Estación Experimental Agropecuaria Rafaela, Instituto Nacional de Tecnología Agropecuaria, Rafaela, Santa Fe, Argentina.
Biochimie. 2014 Apr;99:44-53. doi: 10.1016/j.biochi.2013.11.002. Epub 2013 Nov 14.
This paper addresses the identification, cloning, expression, purification and functional characterization of thioredoxin reductase from Babesia bovis, the etiological agent of babesiosis.

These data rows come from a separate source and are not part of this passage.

-- ==== Sys2Proof/Decode.lean ====
section
/-! DEFINITION. Decoding (spec 30_encoding.md R81 to R88) and, after it, the encoder, both written from the opcode table of R86.
The decoder dispatches on nibble 1, then on nibble 4 or the low byte (R84, R85); it never looks at the table, so that the
agreement of the two is a statement. -/

namespace Sys2Proof

/-- The six disjoint sets of words that name no instruction (R88), each with its own name. -/
inductive IllegalWord where
  /-- 0x0nnn other than 00E0 and 00EE, "system call" words and 0x0000 included. -/
  | family0
  /-- 5xyN with N ≠ 0. -/
  | family5
  /-- 9xyN with N ≠ 0. -/
  | family9
  /-- 8xyN with N in 8, 9, A, B, C, D, F. -/
  | family8
  /-- ExNN with NN neither 9E nor A1. -/
  | familyE
  /-- FxNN with NN none of the nine low bytes of R85. -/
  | familyF
  deriving DecidableEq, Repr

/-- The register a 4-bit field selects (R91: every value is legal). -/
def regOf (field : BitVec 4) : RegIx := ⟨field.toNat, field.isLt⟩

/-- The 4-bit field that selects a register. -/
def regField (x : RegIx) : BitVec 4 := BitVec.ofNat 4 x.val

/-- A byte from its high and low nibbles (R81). -/
def byteOf (high low : BitVec 4) : Byte := high ++ low

/-- The field nnn from nibble 2 and the low byte (R82). -/
def addrOf (nibble2 : BitVec 4) (low : Byte) : Addr12 := nibble2 ++ low

/-- A byte's high nibble (R81). -/
def highNibble (b : Byte) : BitVec 4 := b.extractLsb' 4 4

/-- A byte's low nibble (R81). -/
def lowNibble (b : Byte) : BitVec 4 := b.extractLsb' 0 4

/-- Family 0 (R85): matched on the whole word. -/
def decodeFamily0 (nibble2 : BitVec 4) (low : Byte) : Except IllegalWord Instr :=
  if nibble2 = 0x0#4 ∧ low = 0xE0#8 then .ok .cls
  else if nibble2 = 0x0#4 ∧ low = 0xEE#8 then .ok .ret
  else .error .family0

/-- Family 8 (R85): matched on nibble 4, the nine operations of the ALU group. -/
def decodeFamily8 (x y : RegIx) (nibble4 : BitVec 4) : Except IllegalWord Instr :=
  match nibble4 with
  | 0x0#4 => .ok (.ldReg x y)
  | 0x1#4 => .ok (.orReg x y)
  | 0x2#4 => .ok (.andReg x y)
  | 0x3#4 => .ok (.xorReg x y)
  | 0x4#4 => .ok (.addReg x y)
  | 0x5#4 => .ok (.sub x y)
  | 0x6#4 => .ok (.shr x y)
  | 0x7#4 => .ok (.subn x y)
  | 0xE#4 => .ok (.shl x y)
  | _ => .error .family8

/-- Family E (R85): matched on the low byte. -/
def decodeFamilyE (x : RegIx) (low : Byte) : Except IllegalWord Instr :=
  match low with
  | 0x9E#8 => .ok (.skp x)
  | 0xA1#8 => .ok (.sknp x)
  | _ => .error .familyE

/-- Family F (R85): matched on the low byte, nine operations. -/
def decodeFamilyF (x : RegIx) (low : Byte) : Except IllegalWord Instr :=
  match low with
  | 0x07#8 => .ok (.ldVxDt x)
  | 0x0A#8 => .ok (.ldVxK x)
  | 0x15#8 => .ok (.ldDtVx x)
  | 0x18#8 => .ok (.ldStVx x)
  | 0x1E#8 => .ok (.addI x)
  | 0x29#8 => .ok (.ldF x)
  | 0x33#8 => .ok (.ldB x)
  | 0x55#8 => .ok (.storeRegs x)
  | 0x65#8 => .ok (.loadRegs x)
  | _ => .error .familyF

/-- Decode the two fetched bytes (R81): total, an instruction or the named set the word falls in. First-level dispatch is on
nibble 1 (R84); the last arm is the one nibble left, 0xF. Families 5 and 9 need nibble 4 = 0 (R85). -/
def decode (high low : Byte) : Except IllegalWord Instr :=
  let nibble1 := highNibble high
  let nibble2 := lowNibble high
  let nibble3 := highNibble low
  let nibble4 := lowNibble low
  let x := regOf nibble2
  let y := regOf nibble3
  let nnn := addrOf nibble2 low
  match nibble1 with
  | 0x0#4 => decodeFamily0 nibble2 low
  | 0x1#4 => .ok (.jp nnn)
  | 0x2#4 => .ok (.call nnn)
  | 0x3#4 => .ok (.seImm x low)
  | 0x4#4 => .ok (.sneImm x low)
  | 0x5#4 => if nibble4 = 0x0#4 then .ok (.seReg x y) else .error .family5
  | 0x6#4 => .ok (.ldImm x low)
  | 0x7#4 => .ok (.addImm x low)
  | 0x8#4 => decodeFamily8 x y nibble4
  | 0x9#4 => if nibble4 = 0x0#4 then .ok (.sneReg x y) else .error .family9
  | 0xA#4 => .ok (.ldI nnn)
  | 0xB#4 => .ok (.jpV0 nnn)
  | 0xC#4 => .ok (.rnd x low)
  | 0xD#4 => .ok (.drw x y nibble4.toNat)
  | 0xE#4 => decodeFamilyE x low
  | _ => decodeFamilyF x low

/-- The high-order byte of a word: the byte at the lower address (R51). -/
def highByte (w : Word) : Byte := w.extractLsb' 8 8

/-- The low-order byte of a word: the byte at the higher address (R51). -/
def lowByte (w : Word) : Byte := w.extractLsb' 0 8

/-- `raw = high ++ low` (R51, R81). -/
def wordOf (high low : Byte) : Word := high ++ low

/-- Decode a whole instruction word. -/
def decodeWord (w : Word) : Except IllegalWord Instr := decode (highByte w) (lowByte w)

/-! The encoder, by the formats of R83. -/

/-- Format FA: op, nnn. -/
def encodeFA (op : BitVec 4) (nnn : Addr12) : Word := op ++ nnn

/-- Format FI: op, x, nn; also format FX, whose low byte is the function. -/
def encodeFI (op : BitVec 4) (x : RegIx) (nn : Byte) : Word := encodeFA op (addrOf (regField x) nn)

/-- Formats FR and FD: op, x, y, then the function or the count. -/
def encodeFR (op : BitVec 4) (x y : RegIx) (function : BitVec 4) : Word :=
  encodeFI op x (byteOf (regField y) function)

/-- The word of an instruction (R83, R86). -/
def encode : Instr → Word
  | .cls => 0x00E0#16
  | .ret => 0x00EE#16
  | .jp nnn => encodeFA 0x1#4 nnn
  | .call nnn => encodeFA 0x2#4 nnn
  | .seImm x nn => encodeFI 0x3#4 x nn
  | .sneImm x nn => encodeFI 0x4#4 x nn
  | .seReg x y => encodeFR 0x5#4 x y 0x0#4
  | .sneReg x y => encodeFR 0x9#4 x y 0x0#4
  | .ldImm x nn => encodeFI 0x6#4 x nn
  | .addImm x nn => encodeFI 0x7#4 x nn
  | .ldReg x y => encodeFR 0x8#4 x y 0x0#4
  | .orReg x y => encodeFR 0x8#4 x y 0x1#4
  | .andReg x y => encodeFR 0x8#4 x y 0x2#4
  | .xorReg x y => encodeFR 0x8#4 x y 0x3#4
  | .addReg x y => encodeFR 0x8#4 x y 0x4#4
  | .sub x y => encodeFR 0x8#4 x y 0x5#4
  | .shr x y => encodeFR 0x8#4 x y 0x6#4
  | .subn x y => encodeFR 0x8#4 x y 0x7#4
  | .shl x y => encodeFR 0x8#4 x y 0xE#4
  | .ldI nnn => encodeFA 0xA#4 nnn
  | .jpV0 nnn => encodeFA 0xB#4 nnn
  | .rnd x nn => encodeFI 0xC#4 x nn
  | .drw x y n => encodeFR 0xD#4 x y (BitVec.ofNat 4 n)
  | .skp x => encodeFI 0xE#4 x 0x9E#8
  | .sknp x => encodeFI 0xE#4 x 0xA1#8
  | .ldVxDt x => encodeFI 0xF#4 x 0x07#8
  | .ldVxK x => encodeFI 0xF#4 x 0x0A#8
  | .ldDtVx x => encodeFI 0xF#4 x 0x15#8
  | .ldStVx x => encodeFI 0xF#4 x 0x18#8
  | .addI x => encodeFI 0xF#4 x 0x1E#8
  | .ldF x => encodeFI 0xF#4 x 0x29#8
  | .ldB x => encodeFI 0xF#4 x 0x33#8
  | .storeRegs x => encodeFI 0xF#4 x 0x55#8
  | .loadRegs x => encodeFI 0xF#4 x 0x65#8

/-! The opcode table of R86. -/

/-- One row of the table: a word `w` is the row's instruction iff `w &&& mask = value`. -/
structure OpcodeRow where
  mnemonic : String
  value : Word
  mask : Word
  deriving DecidableEq, Repr

/-- The table's row of an instruction. -/
def Instr.row : Instr → OpcodeRow
  | .cls => ⟨"CLS", 0x00E0#16, 0xFFFF#16⟩
  | .ret => ⟨"RET", 0x00EE#16, 0xFFFF#16⟩
  | .jp _ => ⟨"JP_nnn", 0x1000#16, 0xF000#16⟩
  | .call _ => ⟨"CALL_nnn", 0x2000#16, 0xF000#16⟩
  | .seImm _ _ => ⟨"SE_Vx__nn", 0x3000#16, 0xF000#16⟩
  | .sneImm _ _ => ⟨"SNE_Vx__nn", 0x4000#16, 0xF000#16⟩
  | .seReg _ _ => ⟨"SE_Vx__Vy", 0x5000#16, 0xF00F#16⟩
  | .sneReg _ _ => ⟨"SNE_Vx__Vy", 0x9000#16, 0xF00F#16⟩
  | .ldImm _ _ => ⟨"LD_Vx__nn", 0x6000#16, 0xF000#16⟩
  | .addImm _ _ => ⟨"ADD_Vx__nn", 0x7000#16, 0xF000#16⟩
  | .ldReg _ _ => ⟨"LD_Vx__Vy", 0x8000#16, 0xF00F#16⟩
  | .orReg _ _ => ⟨"OR_Vx__Vy", 0x8001#16, 0xF00F#16⟩
  | .andReg _ _ => ⟨"AND_Vx__Vy", 0x8002#16, 0xF00F#16⟩
  | .xorReg _ _ => ⟨"XOR_Vx__Vy", 0x8003#16, 0xF00F#16⟩
  | .addReg _ _ => ⟨"ADD_Vx__Vy", 0x8004#16, 0xF00F#16⟩
  | .sub _ _ => ⟨"SUB_Vx__Vy", 0x8005#16, 0xF00F#16⟩
  | .shr _ _ => ⟨"SHR_Vx__Vy", 0x8006#16, 0xF00F#16⟩
  | .subn _ _ => ⟨"SUBN_Vx__Vy", 0x8007#16, 0xF00F#16⟩
  | .shl _ _ => ⟨"SHL_Vx__Vy", 0x800E#16, 0xF00F#16⟩
  | .ldI _ => ⟨"LD_I__nnn", 0xA000#16, 0xF000#16⟩
  | .jpV0 _ => ⟨"JP_V0__nnn", 0xB000#16, 0xF000#16⟩
  | .rnd _ _ => ⟨"RND_Vx__nn", 0xC000#16, 0xF000#16⟩
  | .drw _ _ _ => ⟨"DRW_Vx__Vy__n", 0xD000#16, 0xF000#16⟩
  | .skp _ => ⟨"SKP_Vx", 0xE09E#16, 0xF0FF#16⟩
  | .sknp _ => ⟨"SKNP_Vx", 0xE0A1#16, 0xF0FF#16⟩
  | .ldVxDt _ => ⟨"LD_Vx__DT", 0xF007#16, 0xF0FF#16⟩
  | .ldVxK _ => ⟨"LD_Vx__K", 0xF00A#16, 0xF0FF#16⟩
  | .ldDtVx _ => ⟨"LD_DT__Vx", 0xF015#16, 0xF0FF#16⟩
  | .ldStVx _ => ⟨"LD_ST__Vx", 0xF018#16, 0xF0FF#16⟩
  | .addI _ => ⟨"ADD_I__Vx", 0xF01E#16, 0xF0FF#16⟩
  | .ldF _ => ⟨"LD_F__Vx", 0xF029#16, 0xF0FF#16⟩
  | .ldB _ => ⟨"LD_B__Vx", 0xF033#16, 0xF0FF#16⟩
  | .storeRegs _ => ⟨"LD__I___Vx", 0xF055#16, 0xF0FF#16⟩
  | .loadRegs _ => ⟨"LD_Vx___I", 0xF065#16, 0xF0FF#16⟩

/-- The 34 rows in the table's order. -/
def opcodeTable : List OpcodeRow :=
  [Instr.row .cls, Instr.row .ret, Instr.row (.jp 0), Instr.row (.call 0), Instr.row (.seImm 0 0), Instr.row (.sneImm 0 0)] ++
  [Instr.row (.seReg 0 0), Instr.row (.sneReg 0 0), Instr.row (.ldImm 0 0), Instr.row (.addImm 0 0), Instr.row (.ldReg 0 0), Instr.row (.orReg 0 0)] ++
  [Instr.row (.andReg 0 0), Instr.row (.xorReg 0 0), Instr.row (.addReg 0 0), Instr.row (.sub 0 0), Instr.row (.shr 0 0), Instr.row (.subn 0 0)] ++
  [Instr.row (.shl 0 0), Instr.row (.ldI 0), Instr.row (.jpV0 0), Instr.row (.rnd 0 0), Instr.row (.drw 0 0 0), Instr.row (.skp 0)] ++
  [Instr.row (.sknp 0), Instr.row (.ldVxDt 0), Instr.row (.ldVxK 0), Instr.row (.ldDtVx 0), Instr.row (.ldStVx 0), Instr.row (.addI 0)] ++
  [Instr.row (.ldF 0), Instr.row (.ldB 0), Instr.row (.storeRegs 0), Instr.row (.loadRegs 0)]

/-- The host's view of the decoder: the instruction read from a table word of `nbits` bits, the first word's bit 0 least
significant and the bits above `nbits` zero; the bytes are laid out high byte first (R51). -/
def decodeTableWord (nbits w : Nat) : Option Instr :=
  (decodeWord (BitVec.ofNat 16 (w % 2 ^ nbits))).toOption

end Sys2Proof
end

The work deals with in vitro steady state kinetic studies and other complementary analyses of the thioredoxin reductase found in the pathogenic protist. Thioredoxin reductase from B. bovis was characterized as a homodimeric flavoprotein that catalyzes the NADPH-dependent reduction of Trx with a high catalytic efficiency. Moreover, the enzyme exhibited a disulfide reductase activity using DTNB as substrate, being this activity highly sensitive to inhibition by Eosin B. The thioredoxin reductase/thioredoxin system can reduce oxidized glutathione and S-nitrosoglutathione. Our in vitro data suggest that antioxidant defense in B. bovis could be supported by this enzyme. We have performed an enzymatic characterization, searching for targets for rational design of inhibitors. This work contributes to the better understanding of the redox biochemistry occurring in the parasite.

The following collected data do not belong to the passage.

-- ==== Sys2Proof/Machine/Timers.lean ====
section
/-! DEFINITION. Timer access and key instructions (spec 45_timers_keys.md). -/

namespace Sys2Proof.Machine

/-- LD Vx, DT (R230). -/
def execLdVxDt (x : RegIx) (s : State) : Host.Outcome State Fault Refusal :=
  .next (s.setV x s.dt)

/-- LD DT, Vx (R231). -/
def execLdDtVx (x : RegIx) (s : State) : Host.Outcome State Fault Refusal :=
  .next (s.setDt (s.getV x))

/-- LD ST, Vx (R232). -/
def execLdStVx (x : RegIx) (s : State) : Host.Outcome State Fault Refusal :=
  .next (s.setSt (s.getV x))

/-- SKP Vx (R233, R234): a value above 0xF faults and asks nothing. -/
def execSkp (x : RegIx) (s : State) : Host.Outcome State Fault Refusal :=
  match keyOperand (s.getV x) with
  | some k => .next ((s.drawKeyHeld k).2.skipIf (s.drawKeyHeld k).1)
  | none => .next (s.raiseFrom (.skp x) (.keyRange (s.getV x)))

/-- SKNP Vx (R233, R235). -/
def execSknp (x : RegIx) (s : State) : Host.Outcome State Fault Refusal :=
  match keyOperand (s.getV x) with
  | some k => .next ((s.drawKeyHeld k).2.skipIf (!(s.drawKeyHeld k).1))
  | none => .next (s.raiseFrom (.sknp x) (.keyRange (s.getV x)))

/-- LD Vx, K (R236): only records the suspension; the wait resolves in `resolveWait`. -/
def execLdVxK (x : RegIx) (s : State) : Host.Outcome State Fault Refusal :=
  .next (s.setKeyWait (some x))

end Sys2Proof.Machine
end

本文针对巴贝斯虫属(Babesia bovis)的硫氧还蛋白还原酶进行了鉴定、克隆、表达、纯化和功能特征分析,巴贝斯虫属是引起巴贝斯虫病的病原体。本工作对致病原生动物中发现的硫氧还蛋白还原酶进行了体外稳态动力学研究和其他补充分析。从 B. bovis 中分离出的硫氧还蛋白还原酶是一种同源二聚体黄素蛋白,能够高效地催化 NADPH 依赖型 Trx 还原。此外,该酶以 DTNB 为底物表现出二硫键还原酶活性,该活性对曙红 B 的抑制作用非常敏感。硫氧还蛋白还原酶/硫氧还蛋白系统可以还原氧化型谷胱甘肽和 S-亚硝基谷胱甘肽。我们的体外数据表明,B. bovis 的抗氧化防御可能依赖于该酶。我们进行了酶学特征分析,寻找合理设计抑制剂的靶点。这项工作有助于更好地理解寄生虫体内发生的氧化还原生物化学。